Полуосвещенная комната - та, в которой Марина утром красилась при свече. Сейчас на том столе, где стояло ее зеркало, горит настольная лампа, и Марина, уютно устроившись с ногами в кресле возле лампы и укрыв ноги пледом, неторопливо читает вслух. - На что дан свет человеку, которого путь закрыт? Дни мои бегут скорее челнока и кончаются без надежды... Зачем Ты поставил меня противником Себе, так что я стал самому себе в тягость? Поставил меня посмешищем для народа и притчею для него? Вот, я кричу: "обида!", и никто не слушает; вопию, и нет суда. Почему беззаконные живут, достигают старости, да и силами крепки? О, если бы человек мог иметь состязание с Богом! Если действовать силою, то Он могуществен; если судом, то кто сведет меня с Ним? Не обвиняй меня; объяви мне, за что Ты со мною борешься? Хорошо ли для Тебя, что Ты угнетаешь, что презираешь дело рук Твоих, а на совет нечестивых посылаешь свет? Если я виновен, горе мне! Если и прав, то не осмелюсь поднять головы моей. Я пресыщен унижением; взгляни на бедствие мое. Тогда зови, и я буду отвечать, или буду говорить я, а Ты отвечай мне. Прежде нежели отойду - и уже не возвращусь... Испуганно взглядывает в сторону лежащего. Тот неподвижно смотрит в потолок. - Ты не волнуйся, - говорит Марина, - там все хорошо кончится. Это просто испытание ему такое было... чтобы любовь ценить научился. Чтобы знал: любовь не за что-то там, не за молитвы и подарки дается, а просто так: либо она есть, либо нет... Понимаешь? - Ы-ы!
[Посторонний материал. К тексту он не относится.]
/-- HEARTBEAT_SEND at a whole multiple of 25 µs sends one HEARTBEAT on both links, but for one whose port is held down, with the mode, the furlong number, SEQ T / 25 µs and right codes;
HEARTBEAT_RECEIVE of a frame that passes the checks brings its link UP and the partner heard, counts one that fails step 4, notes a
partner of another set and takes evidence from an ACTIVE one of the same set, later by the delay of CHDD; CHORD_DOWN after 300 µs takes the link down, counted and
recorded (R343 to R347, R356, R387). MSEQ before the first set, and the rest that Table 11.2 leaves open, is that of
notes/assumptions/40.md. -/
def HeartbeatsTellOfThePartner : Prop :=
  ∀ (dt : Nat) (l : Link) (s : State),
    let u := s.elapse dt
    (s.mode = .resync ∨ s.mode = .standby ∨ s.mode = .active → s.pair.silent = false → s.boundaries = true →
      s.inReset = false → u.onGrid 25000 0 = true →
      ∃ f, exec (.heartbeatSend dt) s = .next { u with
          out := (if s.pair.c2.down then [] else [.chord .C2 f]) ++ (if s.pair.c1.down then [] else [.chord .C1 f]) ++ s.out } ∧
        f.kind = kHeartbeat ∧ f.src = s.ownSrc ∧ f.len = 32 ∧ f.payload.length = 32 ∧ f.codesOk 0 = true ∧
        f.seq = BitVec.ofNat 32 (u.time / 25000) ∧ (beatOf f.payload).mode = modeCode s.mode ∧
        (s.mode = .active → (beatOf f.payload).mseq = s.pair.formed.toNat) ∧
        (beatOf f.payload).furlong = s.fnum % 2 ^ 32) ∧
    (∀ pre f, u.chordOn l = true → u.chordReject l kHeartbeat 0 f = none →
      let b := beatOf f.payload
      ((s.pair.link l).stepFour (pre + u.chordLate l) f = false → exec (.heartbeatReceive dt l pre f) s = .next (u.chordErr l)) ∧
      ((s.pair.link l).stepFour (pre + u.chordLate l) f = true → s.mode ≠ .active →
        ∃ t, exec (.heartbeatReceive dt l pre f) s = .next t ∧ linkOf t.blk.chd.up l = true ∧
          (t.pair.link l).lastAt = some (u.nt + u.chordDelay l) ∧ (t.pair.link l).lastSeq = some f.seq ∧ t.blk.chd.heard = true ∧
          t.blk.chd.pmode = b.mode % 8 ∧ t.blk.cyc.partner = true ∧ t.mode = s.mode ∧
          (s.sameSet b = false → t.blk.chd.buildmm = true ∧ t.pair.evidActive = s.pair.evidActive) ∧
          (s.sameSet b = true → b.mode = 4 → testB b.flags 1 = false → testB b.flags 2 = false →
            t.pair.evidActive = some (u.nt + u.chordDelay l)))) ∧
    (linkOf s.blk.chd.up l = true → (∀ a, (s.pair.link l).lastAt = some a → 37500 < u.nt - a) → s.inReset = false →
      ∃ t, exec (.chordDown dt l) s = .next t ∧ linkOf t.blk.chd.up l = false ∧
        linkOf t.blk.chd.down l = min (linkOf s.blk.chd.down l + 1) 255 ∧ t.mode = s.mode ∧
        Recorded s t .chordDown (shortBody (linkNum l) 0 0))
Презентация, одна из многих, такая же, как все. Роскошный зал, роскошный стол. Поодаль от стола - человек двадцать приглашенных. На сцене бренчат и завывают. - Вы рассаживайтесь, а я сейчас, - говорит Ольга красавцу средних лет, с благородной проседью в черных волосах. - Пойду гляну... - Мороз Воевода дозором обходит владенья свои, - понимающе говорит красавец. Она усмехается, кивает - и уходит от группы приглашенных, которые и впрямь сразу начинают двигаться к столу. Неторопливо, но собранно и надменно она бороздит подвластный мир. В соседнем зале казино, где идет бурная вечерняя жизнь, Ольга проходит между столами; надо видеть ее лицо, ее улыбку, ее довольство, когда она хозяйски оглядывается кругом. Обслуга узнает ее и раскланивается; она отвечает на холуйские поклоны легкими движениями гордой головы.
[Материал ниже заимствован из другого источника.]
-- ==== Sys2Proof/Laws/State.lean ====
section
/-! SUPPORT. The small laws of the state: the three-vertex tuple, the vertices of a state, and what each elementary update
leaves. -/

namespace Sys2Proof

@[simp] theorem Tri.get_set_same {α : Type} (t : Tri α) (v : Vtx) (x : α) : (t.set v x).get v = x := by
  cases v <;> rfl

theorem Tri.get_set_other {α : Type} (t : Tri α) {u v : Vtx} (x : α) (h : u ≠ v) : (t.set v x).get u = t.get u := by
  cases u <;> cases v <;> first | rfl | exact absurd rfl h

@[simp] theorem Tri.set_set {α : Type} (t : Tri α) (v : Vtx) (x y : α) : (t.set v x).set v y = t.set v y := by
  cases v <;> rfl

@[simp] theorem Tri.set_get {α : Type} (t : Tri α) (v : Vtx) : t.set v (t.get v) = t := by
  cases v <;> rfl

@[simp] theorem Tri.get_mapv {α β : Type} (t : Tri α) (f : Vtx → α → β) (v : Vtx) : (t.mapv f).get v = f v (t.get v) := by
  cases v <;> rfl

@[simp] theorem Tri.get_map {α β : Type} (t : Tri α) (f : α → β) (v : Vtx) : (t.map f).get v = f (t.get v) := by
  cases v <;> rfl

@[simp] theorem Tri.get_all {α : Type} (x : α) (v : Vtx) : (Tri.all x).get v = x := by
  cases v <;> rfl

namespace Machine

/-! ### The vertices of a state -/

@[simp] theorem State.v_setV (s : State) (v : Vtx) (x : Vertex) : (s.setV v x).v v = x := Tri.get_set_same _ _ _

theorem State.v_setV_other (s : State) {u v : Vtx} (x : Vertex) (h : u ≠ v) : (s.setV v x).v u = s.v u :=
  Tri.get_set_other _ _ h

@[simp] theorem State.setV_setV (s : State) (v : Vtx) (x y : Vertex) : (s.setV v x).setV v y = s.setV v y := by
  simp [State.setV]

@[simp] theorem State.setV_v (s : State) (v : Vtx) : s.setV v (s.v v) = s := by
  simp [State.setV, State.v]

@[simp] theorem State.v_modV (s : State) (v : Vtx) (f : Vertex → Vertex) : (s.modV v f).v v = f (s.v v) :=
  State.v_setV _ _ _

theorem State.v_modV_other (s : State) {u v : Vtx} (f : Vertex → Vertex) (h : u ≠ v) : (s.modV v f).v u = s.v u :=
  State.v_setV_other _ _ h

@[simp] theorem State.v_modAll (s : State) (f : Vtx → Vertex → Vertex) (v : Vtx) :
    (s.modAll f).v v = f v (s.v v) := Tri.get_mapv _ _ _

/-! ### What the elementary updates leave -/

@[simp] theorem State.setV_blk (s : State) (v : Vtx) (x : Vertex) : (s.setV v x).blk = s.blk := rfl
@[simp] theorem State.modV_blk (s : State) (v : Vtx) (f : Vertex → Vertex) : (s.modV v f).blk = s.blk := rfl
@[simp] theorem State.modAll_blk (s : State) (f : Vtx → Vertex → Vertex) : (s.modAll f).blk = s.blk := rfl
@[simp] theorem State.setV_traps (s : State) (v : Vtx) (x : Vertex) : (s.setV v x).traps = s.traps := rfl
@[simp] theorem State.modV_traps (s : State) (v : Vtx) (f : Vertex → Vertex) : (s.modV v f).traps = s.traps := rfl
@[simp] theorem State.modCyc_v (s : State) (f : Cyc → Cyc) (v : Vtx) : (s.modCyc f).v v = s.v v := rfl
@[simp] theorem State.modCyc_cyc (s : State) (f : Cyc → Cyc) : (s.modCyc f).blk.cyc = f s.blk.cyc := rfl
@[simp] theorem State.modCyc_cen (s : State) (f : Cyc → Cyc) : (s.modCyc f).blk.cen = s.blk.cen := rfl
@[simp] theorem State.modCen_v (s : State) (f : Cen → Cen) (v : Vtx) : (s.modCen f).v v = s.v v := rfl
@[simp] theorem State.modCen_cen (s : State) (f : Cen → Cen) : (s.modCen f).blk.cen = f s.blk.cen := rfl
@[simp] theorem State.modCen_cyc (s : State) (f : Cen → Cen) : (s.modCen f).blk.cyc = s.blk.cyc := rfl
@[simp] theorem State.modTtb_v (s : State) (f : Ttb → Ttb) (v : Vtx) : (s.modTtb f).v v = s.v v := rfl
@[simp] theorem State.modTtb_ttb (s : State) (f : Ttb → Ttb) : (s.modTtb f).blk.ttb = f s.blk.ttb := rfl
@[simp] theorem State.modNtm_v (s : State) (f : Ntm → Ntm) (v : Vtx) : (s.modNtm f).v v = s.v v := rfl
@[simp] theorem State.modNtm_ntm (s : State) (f : Ntm → Ntm) : (s.modNtm f).blk.ntm = f s.blk.ntm := rfl
@[simp] theorem State.modNic_v (s : State) (f : Nic → Nic) (v : Vtx) : (s.modNic f).v v = s.v v := rfl
@[simp] theorem State.modNic_nic (s : State) (f : Nic → Nic) : (s.modNic f).nic = f s.nic := rfl
@[simp] theorem State.modNic_blk (s : State) (f : Nic → Nic) : (s.modNic f).blk = s.blk := rfl
@[simp] theorem State.elapse_v (s : State) (dt : Nat) (v : Vtx) : (s.elapse dt).v v = s.v v := rfl
@[simp] theorem State.elapse_blk (s : State) (dt : Nat) : (s.elapse dt).blk = s.blk := rfl
@[simp] theorem State.elapse_nt (s : State) (dt : Nat) : (s.elapse dt).nt = s.nt + dt := rfl
@[simp] theorem State.elapse_pending (s : State) (dt : Nat) : (s.elapse dt).pending = s.pending := rfl

end Machine

end Sys2Proof
end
Марина домывает посуду. Сквозь шум воды из комнаты доносятся вопли и костяной перестук хоккейного матча - работает телевизор, и его холодный голубой отсвет освещает темный проем ведущей в комнату двери. Насухо вытерев закоченевшие руки, Марина звонит, и в трубке слышно: - Здравствуйте. С вами говорит автоответчик. Мы будем крайне вам признательны, если вы оставите свое сообщение после длинного сигнала. Марина молча кладет трубку. У нее опять, как почти всегда, когда ее никто не видит, мертвое лицо и мертвые глаза. - В пятый раз... - вертит визитку в руках и вдруг хлопает себя по лбу: Да тут же еще сотовый указан! Начинает снова набирать, поглядывая в визитку, новый номер - но, будто повинуясь какому-то наитию, прерывается и прикрывает сначала дверь в комнату.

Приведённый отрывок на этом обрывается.